И здесь во всем этом рассказе о страданиях и муках, выпавших на долю несчастного русского народа, он ставит вопрос, который, кстати, уже был до него поставлен Буниным в его «Днях окаянных» или Максимом Горьким в «Несвоевременных мыслях». Ведь вся проблема в том, что мучили, издевались над русскими не иностранцы, не завоеватели, а такие же русские люди. Что в этой жестокости от системы, от необходимости насытить все общество парами страха, без которых оно не могло существовать, а что от нашей русской души? Такой вопрос не мог поставить Ф. Достоевский в своих «Записках», ибо он не ставил под сомнение цивилизационные основы тогдашней российской власти. Откуда эта русская страсть мучить друг друга? Ведь все эти конвоиры и надзиратели, которые мучили пересыльных, заключенных, были совсем недавно, до того момента, как на них надели синие шинели, простые, обычные русские люди. В «Архипелаге Гулаг» А. Солженицын приводит множество примеров подобной жестокости. «Упал старик под мешком – комсомольцы-надсмотрщики пинают его ногами»[76]
. «Двух расконвоированных девушек, пойманных на том, что они бегали к дружкам на мужскую колонну, охранник привязал к лошади и, сидя верхом, прогнал их по степи»[77]. И везде опасное для современной России напоминание о родстве жестокости НКВД с жестокостью гестаповцев. «Кто смеет проверить цензорш – сотрудниц КГБ? Они часто облегчали себе работу – сжигали часть писем, чтобы не проверять. А что твое письмо не дошло, – всегда можно свалить на почту. В Спасске послали как-то арестантов отремонтировать печь в цензуре, – те нашли там сотни неотправленных, но еще и не сожженных писем, – забыли цензоры поджечь… Эти цензорши МГБ, для своего удобства сжигавшие душу узников, – были ли они гуманнее тех эсэсовок, собиравших кожу и волосы убитых?»[78].Иван Ильин в то время, когда А. Солженицын оказался в Гулаге во второй половине сороковых, сформулировал свое понимание подлинного русского патриотизма, который, с его точки зрения, должен был соединить любовь к России со способностью видеть слабые стороны своего народа, «честно и мужественно выговаривать их и неустанно бороться с ними». «Национальная гордость, – настаивал Иван Ильин, – не должна вырождаться в тупое самомнение и плоское самодовольство, она не должна внушать народу манию величия. Настоящий патриот учится на политических ошибках своего народа, на недостатках его характера и его культуры, на исторических крушениях и на неудачах его хозяйства. Именно потому, что он любит свою родину, он пристально и ответственно следит за тем, где и в чем народ не находится на надлежащей высоте…». И Иван Ильин, кстати, как и авторы сборника «Из глубины» (1918 год), верил (и здесь Федор Степун во многом повторяет их идеи), что рано или поздно русская душа проснется и осознает преступность и идей коммунизма, и созданного на ее основе общества, восстанет против абсурдности, изуверства, жестокости созданной большевиками политической и экономической системы, против ужаса самоубийства России. И ужас этого самоубийства России, писал Семен Франк, «…ужас этого зрелища усугублялся еще тем, что это есть не убийство, а самоубийство великого народа, что тлетворный дух разложения, которым зачумлена целая страна, был добровольно, в диком, слепом восторге самоуничтожения, привит и всем народным организмом»[79]

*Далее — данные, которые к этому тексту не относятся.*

-- ==== Sys2Proof/Machine/Sound.lean ====
section
/-! DEFINITION. The Sound Rings and the Mixer (09_sound_rings_and_the_mixer): arrivals, claims, frames, the outlets'
ramps, the mixing arithmetic, and the command SAMPLE_TICK. -/

namespace Sys2Proof.Machine

/-! Rings (R140 to R144) -/

def State.setRing (s : State) (p : Prog) (r : Ring) : State := { s with rings := s.rings.set p r }

/-- A SOUND notice reports a change between PRIMING and PLAYING (R144). -/
def State.offerSound (s : State) (p : Prog) (st : SoundState) : State :=
  s.offerNotice .sound (BitVec.ofNat 16 p.val) st.code

/-- The ring after frames have joined as far as its free space allows (R142). -/
def Ring.join (r : Ring) (frames : List Stereo) : Ring :=
  { r with frames := r.frames ++ frames.take (Config.ringDepth - r.frames.length) }

/-- How many frames of an arrival are dropped (R142). -/
def Ring.dropped (r : Ring) (frames : List Stereo) : Nat := frames.length - (Config.ringDepth - r.frames.length)

/-- Whether a PRIMING ring has reached the level that starts play (R142). -/
def Ring.primed (r : Ring) : Bool := decide (r.state = .priming ∧ Config.primeLevel ≤ r.frames.length)

/-- A SOUND parcel reaches a programme's ring (R142). -/
def State.soundArrives (s : State) (p : Prog) (frames : List Stereo) : State :=
  let r := s.rings.get p
  if r.state = .unrouted then s
  else
    let r' := r.join frames
    let lost := r.dropped frames
    let s' := if lost = 0 then s else s.bump (cntSoundOverflow p) lost
    if r'.primed then (s'.setRing p { r' with state := .playing }).offerSound p .playing
    else s'.setRing p r'

/-! Outlets (R146 to R149) -/

/-- The ROUTE word of an outlet (R147). -/
def outletRoute : Outlet → Nat
  | .zoneA => 2
  | .zoneB => 3
  | .cabin => 4

def outletIndex : Outlet → Nat
  | .zoneA => 0
  | .zoneB => 1
  | .cabin => 2

/-- The outlet compares its ROUTE word with its sources (R147). -/
def OutletState.settleSource (o : OutletState) (w : Option Prog) : OutletState :=
  match o.pending with
  | some _ => { o with pending := some w }
  | none => if w = o.current then o else { o with pending := some w }

/-- A value moves toward a target by a step and never passes it. -/
def approach (x target up down : Nat) : Nat :=
  if x < target then min target (x + up) else max target (x - down)

/-- V moves toward 0 while a source is pending, toward the target gain otherwise (R148). -/
def OutletState.moveGain (o : OutletState) (target rampStep : Nat) : OutletState :=
  { o with gain := approach o.gain (if o.pending.isSome then 0 else target) rampStep rampStep }

/-- A pending source is taken at silence (R147). -/
def OutletState.takeSource (o : OutletState) : OutletState :=
  match o.pending with
  | some p => if o.gain = 0 then { o with current := p, pending := none } else o
  | none => o

/-- The target gain of an outlet: the volume table entry of its volume step (R146). -/
def targetGain (mixer : Table) (o : Outlet) : Nat := mixer.nat (mixer.nat (21 + outletIndex o))

/-- Whether a voice that is SOUNDING or RELEASING ducks an outlet (R149). -/
def voiceDucks (chimes : Table) (o : Outlet) (x : Option Voice) : Bool :=
  match x with
  | some v => (chimeDesc chimes v.chime).duck && (chimeDesc chimes v.chime).names o
  | none => false

/-- The duck target (R149). -/
def State.duckTarget (s : State) (o : Outlet) : Nat :=
  let chime := if [s.chimes.voices.v0, s.chimes.voices.v1, s.chimes.voices.v2].any (voiceDucks s.tables.chimes o)
    then s.tables.mixer.nat 27 else Config.unity
  let reverse := if s.rear.reverse = .on then s.tables.mixer.nat (28 + outletIndex o) else Config.unity
  min Config.unity (min chime reverse)

/-- D moves toward its target: it falls by the attack step and rises by the release step (R149). -/
def OutletState.moveDuck (o : OutletState) (target attack release : Nat) : OutletState :=
  { o with duck := approach o.duck target release attack }

/-- Stages 1 and 2 of a tick for one outlet (R150). -/
def State.tickOutlet (s : State) (i : Outlet) (o : OutletState) : OutletState :=
  let m := s.tables.mixer
  (((o.settleSource (routeProg (s.tables.route.read (outletRoute i)))).moveGain (targetGain m i)
    (m.nat 31)).takeSource).moveDuck (s.duckTarget i) (m.nat 32) (m.nat 33)

/-! Claims and frames (R141, R143) -/

def OutletState.holds (o : OutletState) (p : Prog) : Bool :=
  decide (o.current = some p ∨ o.pending = some (some p))

/-- Whether a programme is claimed (R141). -/
def State.claimed (s : State) (p : Prog) : Bool :=
  s.media && (s.outlets.zoneA.holds p || s.outlets.zoneB.holds p || s.outlets.cabin.holds p)

/-- A programme's state follows its claim (R141). -/
def Ring.claim (r : Ring) (claimed : Bool) : Ring :=
  if claimed then (if r.state = .unrouted then ⟨.priming, []⟩ else r) else emptyRing

def State.claimRings (s : State) : State :=
  { s with rings :=
      ⟨s.rings.p0.claim (s.claimed 0), s.rings.p1.claim (s.claimed 1), s.rings.p2.claim (s.claimed 2),
        s.rings.p3.claim (s.claimed 3)⟩ }

/-- The frame a programme gives for a tick: silence unless it is PLAYING and holds one (R143). -/
def Ring.frame (r : Ring) : Stereo := if r.state = .playing then r.frames.headD Stereo.silence else Stereo.silence

/-- A PLAYING programme gives its frame, or underruns (R143). -/
def State.giveFrame (s : State) (p : Prog) : State :=
  let r := s.rings.get p
  if r.state = .playing then
    match r.frames with
    | _ :: rest => s.setRing p { r with frames := rest }
    | [] => ((s.bump (cntUnderrun p) 1).setRing p { r with state := .priming }).offerSound p .priming
  else s

def State.giveFrames (s : State) : State := (((s.giveFrame 0).giveFrame 1).giveFrame 2).giveFrame 3

/-! Mixing (R151) -/

/-- Scaling by a gain of 0 to 32,768, a half rounded up. -/
def scaled (x : Int) : Int := (x + 16384) / 32768

/-- The effective programme gain G. -/
def programmeGain (o : OutletState) : Int := scaled ((o.gain : Int) * o.duck)

/-- A voice's contribution to an outlet of chime gain `gain`. -/
def voiceTerm (chimes waves : Table) (o : Outlet) (gain : Nat) (x : Option Voice) : Int :=
  match x with
  | none => 0
  | some v =>
    if (chimeDesc chimes v.chime).names o then
      scaled (waves.int (v.address chimes) * (v.level : Int)) * (gain : Int)
    else 0

def State.voiceTerms (s : State) (o : Outlet) : Int :=
  let g := s.tables.mixer.nat (24 + outletIndex o)
  let term := voiceTerm s.tables.chimes s.tables.waves o g
  term s.chimes.voices.v0 + term s.chimes.voices.v1 + term s.chimes.voices.v2

/-- Saturation to a signed 16-bit sample. -/
def saturate (x : Int) : Int := if 32767 < x then 32767 else if x < -32768 then -32768 else x

/-- The sum of one channel, before the output division. The 40-bit accumulator never overflows (R151, log 27). -/
def channelSum (o : OutletState) (sample : Word) (voices : Int) : Int := sample.toInt * programmeGain o + voices

/-- How many channels of a frame saturate. -/
def clipCount (l r : Int) : Nat := (if saturate l = l then 0 else 1) + (if saturate r = r then 0 else 1)

/-- The source frame of an outlet at this tick. -/
def sourceFrame (frames : Quad Stereo) (o : OutletState) : Stereo :=
  match o.current with
  | some p => frames.get p
  | none => Stereo.silence

/-- The two results before saturation. -/
def State.outletSums (s : State) (frames : Quad Stereo) (i : Outlet) : Int × Int :=
  let o := s.outlets.get i
  let f := sourceFrame frames o
  let v := s.voiceTerms i
  (scaled (channelSum o f.left v), scaled (channelSum o f.right v))

/-- The output frame of an outlet. -/
def outputFrame (p : Int × Int) : Stereo := ⟨BitVec.ofInt 16 (saturate p.1), BitVec.ofInt 16 (saturate p.2)⟩

/-- Stage 6: each outlet computes its output frame; saturated channels are counted in CLIP (R151). -/
def State.mix (s : State) (frames : Quad Stereo) : State :=
  let a := s.outletSums frames .zoneA
  let b := s.outletSums frames .zoneB
  let c := s.outletSums frames .cabin
  let out := (({ s with outlets :=
      ⟨{ s.outlets.zoneA with out := outputFrame a }, { s.outlets.zoneB with out := outputFrame b },
        { s.outlets.cabin with out := outputFrame c }⟩ }.bump (cntClip .zoneA) (clipCount a.1 a.2)).bump
      (cntClip .zoneB) (clipCount b.1 b.2)).bump (cntClip .cabin) (clipCount c.1 c.2)
  out

/-- Stage 5, after the samples are given: each voice moves on (R154, R155). -/
def State.advanceVoices (s : State) : State :=
  { s with chimes := { s.chimes with
      voices := s.chimes.voices.map fun x => x.map fun v => v.tick s.tables.chimes (s.tables.mixer.nat 34) } }

/-- Stages 1 to 4 of a tick. -/
def State.tickSources (s : State) : State :=
  State.claimRings { s with outlets := s.outlets.map s.tickOutlet }

/-- The frames the programmes give at this tick. -/
def State.tickFrames (s : State) : Quad Stereo :=
  ⟨s.rings.p0.frame, s.rings.p1.frame, s.rings.p2.frame, s.rings.p3.frame⟩

/-- One sample tick in the order of R150; ends that the tick before brought come first (log 8). -/
def State.sampleTick (s : State) : State :=
  let s1 := s.settleEnds.tickSources
  (s1.giveFrames.mix s1.tickFrames).advanceVoices

/-! The sound pins (R150, Table 0-3) -/

/-- What the sound pins carry in a sample period. A sample clock is given by the sample rate it runs at, none while a reset
holds the part; a data pin by the samples it sends, first to last. How a clock pin and the bits of a sample move within the
period the spec does not give, and no field shows it: DESIGN CHOICE (log 33), safe. -/
structure SoundPins where
  bck : Option Nat
  ws  : Option Nat
  za  : List Word
  zb  : List Word
  cab : List Word
deriving DecidableEq, Repr

/-- A stereo frame on a serial data pin: the left sample first (R150). -/
def serialFrame (f : Stereo) : List Word := [f.left, f.right]

/-- The sound pins in the present sample period (R150): each outlet's output frame of the last tick, silence from reset
release to the first tick, and the sample clocks running at the sample rate. -/
def State.soundPins (s : State) : SoundPins :=
  let clock := if s.held.isNone then some Config.sampleRate else none
  ⟨clock, clock, serialFrame s.outlets.zoneA.out, serialFrame s.outlets.zoneB.out, serialFrame s.outlets.cabin.out⟩

/-- SAMPLE_TICK (R150). -/
def execSampleTick (s : State) : Result := whenLive s State.sampleTick

/-- CABIN_TIME_TICK (R39). -/
def execCabinTimeTick (s : State) : Result :=
  whenLive s fun s => { s with notices := { s.notices with time := s.notices.time + 1 } }

end Sys2Proof.Machine
end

. Но при всем этом Семен Франк здесь же, в знаменитой «De Profundis» говорит, что «если России суждено еще возродиться, – чудо, в которое, вопреки всему, мы хотим верить, более того, в которое мы обязаны верить, пока мы живы – то это возрождение может быть теперь лишь подлинным воскресением, восстанием из мертвых с новой душой к совсем иной, новой жизни. И первым условием этого возрождения должно быть полное, окончательное осознание как всей глубины нашего падения, так и его последних, подлинно-реальных духовных причин… Подобно утопающему, который еще старается вынырнуть, мы должны отрешиться от головокружительного, но одуряющего водного тумана и заставить себя понять, где мы и как и почему попали в эту бездну. А если даже нам действительно суждено погибнуть, то и тогда дух жизни влечет нас погибнуть не в сонном замирании жизни и воли, а с ясным сознание, передав векам и народам внятный, предостерегающий голос погибающего, и чистое, глубоко осознанное покаяние»[80].